14.7.09

Fragmento

… una temperatura de un grado bajo cero hoy. Seguimos en los estudios de Radio Tosco, ahora con la visita de Fidel Ernesto Plusvalía, un joven licenciado en Comunicación, integrante del Colectivo Colectivista Marxista, una agrupación…

- Marxista Rojo Latinoamericano, se llama.

- Sí, Colectivo Colectivista Marxista Rojo Latinoamericano, o “Cocomarola”, tal como se lo llama cariñosamente en los ambientes extremistas. Con él haremos una lectura objetiva y mesurada del discurso de nuestra Presidenta el pasado 9 de julio. ¿Qué ejes te parecieron importantes, Fidel Ernesto?

[Imagen:petruscosas.blogspot.com/2007/09/mi-camisa-rosada.html]

- Gracias por invitarme. Bueno, la Presidenta destacó la necesidad de una reforma política, pero le erró fiero al ejemplo…

- Te interrumpo. Veamos esa parte del discurso en Tucumán. Habla la Presidenta:

- “la última vez que hubo elecciones internas en un partido político fue en el año 1999 en lo que constituyó la Alianza, hubo elecciones internas en todo el país para ver quién era presidente, y resultó electo quien resultó electo, ustedes lo recordarán, que luego fue presidente en el año 1999. Con lo cual dejar en manos únicamente de los partidos la designación de sus candidatos me parece que no es suficiente garantía de estabilidad democrática y de fortaleza institucional de los partidos políticos.

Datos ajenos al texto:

-- ==== Sys2Proof/Laws/State.lean ====
section
/-! SUPPORT. One lemma per field per update of the state: what an update leaves as it was, and what it writes. -/

namespace Sys2Proof.Machine

/-! `putSlot` changes `slots` only. -/

@[simp] theorem State.putSlot_now (s : State) (k : Nat) (v : Slot) : (s.putSlot k v).now = s.now := rfl
@[simp] theorem State.putSlot_cur (s : State) (k : Nat) (v : Slot) : (s.putSlot k v).cur = s.cur := rfl
@[simp] theorem State.putSlot_agenda (s : State) (k : Nat) (v : Slot) : (s.putSlot k v).agenda = s.agenda := rfl
@[simp] theorem State.putSlot_free (s : State) (k : Nat) (v : Slot) : (s.putSlot k v).free = s.free := rfl
@[simp] theorem State.putSlot_nextId (s : State) (k : Nat) (v : Slot) : (s.putSlot k v).nextId = s.nextId := rfl
@[simp] theorem State.putSlot_flights (s : State) (k : Nat) (v : Slot) : (s.putSlot k v).flights = s.flights := rfl
@[simp] theorem State.putSlot_mem (s : State) (k : Nat) (v : Slot) : (s.putSlot k v).mem = s.mem := rfl
@[simp] theorem State.putSlot_tags (s : State) (k : Nat) (v : Slot) : (s.putSlot k v).tags = s.tags := rfl
@[simp] theorem State.putSlot_bad (s : State) (k : Nat) (v : Slot) : (s.putSlot k v).bad = s.bad := rfl
@[simp] theorem State.putSlot_soft (s : State) (k : Nat) (v : Slot) : (s.putSlot k v).soft = s.soft := rfl
@[simp] theorem State.putSlot_asids (s : State) (k : Nat) (v : Slot) : (s.putSlot k v).asids = s.asids := rfl
@[simp] theorem State.putSlot_groups (s : State) (k : Nat) (v : Slot) : (s.putSlot k v).groups = s.groups := rfl
@[simp] theorem State.putSlot_launches (s : State) (k : Nat) (v : Slot) : (s.putSlot k v).launches = s.launches := rfl
@[simp] theorem State.putSlot_plans (s : State) (k : Nat) (v : Slot) : (s.putSlot k v).plans = s.plans := rfl
@[simp] theorem State.putSlot_regions (s : State) (k : Nat) (v : Slot) : (s.putSlot k v).regions = s.regions := rfl
@[simp] theorem State.putSlot_embers (s : State) (k : Nat) (v : Slot) : (s.putSlot k v).embers = s.embers := rfl
@[simp] theorem State.putSlot_cores (s : State) (k : Nat) (v : Slot) : (s.putSlot k v).cores = s.cores := rfl
@[simp] theorem State.putSlot_clusters (s : State) (k : Nat) (v : Slot) : (s.putSlot k v).clusters = s.clusters := rfl
@[simp] theorem State.putSlot_homes (s : State) (k : Nat) (v : Slot) : (s.putSlot k v).homes = s.homes := rfl
@[simp] theorem State.putSlot_fields (s : State) (k : Nat) (v : Slot) : (s.putSlot k v).fields = s.fields := rfl
@[simp] theorem State.putSlot_module (s : State) (k : Nat) (v : Slot) : (s.putSlot k v).module = s.module := rfl
@[simp] theorem State.putSlot_core (s : State) (k : Nat) (v : Slot) (j : Nat) : (s.putSlot k v).core j = s.core j := rfl
@[simp] theorem State.putSlot_cluster (s : State) (k : Nat) (v : Slot) (j : Nat) : (s.putSlot k v).cluster j = s.cluster j := rfl
@[simp] theorem State.putSlot_home (s : State) (k : Nat) (v : Slot) (j : Nat) : (s.putSlot k v).home j = s.home j := rfl
@[simp] theorem State.putSlot_field (s : State) (k : Nat) (v : Slot) (j : Nat) : (s.putSlot k v).field j = s.field j := rfl
@[simp] theorem State.putSlot_info (s : State) (k : Nat) (v : Slot) (j : Nat) : (s.putSlot k v).info j = s.info j := rfl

- Entonces, Fidel, ¿cuál es el problema con lo que dijo la Presidenta?

- …

- ¿Fidel?

- ….

- ¡Fidel Ernesto!

- ¡Presente, mi General!... Digo, ¿cómo? ¿qué pasa?


- ¿Te colgaste, Fidel? ¿Te olvidaste la medicación?

- Es que… la Presidenta está cada vez más bonita, con ese saquito… y esa melenita, mirá cómo se le forman esos ganchos de pelo sobre el pecho... Si yo tuviera unos años más, o ella unos menos... Burguesita linda.

- Lo de la reforma, por favor.

- Eh, sí. Decía que erró fiero al ejemplo. Las internas de la Alianza, el 29 de noviembre de 1998, fueron internas abiertas. Justamente, la elección de De la Rúa no la hicieron los partidos solos.

- O sea que De la Rúa es un argumento contra las internas abiertas, y no a favor.

- Sí, pero ya que estamos, De la Rúa sirve para cuestionar las elecciones presidenciales en general. Un sistema electivo donde De la Rúa gana con el 49% de los votos, es un mal sistema. Yo era muy joven para votar en el 99, así que no lo voté. ¿Y usted, don Radio Tosco?

- Eh… acá pregunto yo, Fidel Ernesto. Entonces, ¿las internas abiertas….?

- Si la reforma va hasta ahí, no va a cambiar nada. Un buen paso, en cambio, una buena reforma, sería terminar con la brutal diferencia económica entre los partidos. Las campañas millonarias, que ganan los millonarios.

- ¿Y cómo? De Narváez tiene plata…

- Sí, pero una nueva ley de financiamiento debería asignar un monto de dinero público para cada partido y prohibir el uso de cualquier otro recurso durante la campaña.

- ¿Que los partidos solamente usen dinero estatal?

- Solamente. Con un control posterior, presentando facturas por los gastos hechos.

- Pero ¿un monto igual para cada partido?

- Podría sumarse una cifra variable según la cantidad de votos en la última elección. Lo importante es prohibir cualquier otro aporte.

- ¿Y si alguien quiere ayudar a un candidato?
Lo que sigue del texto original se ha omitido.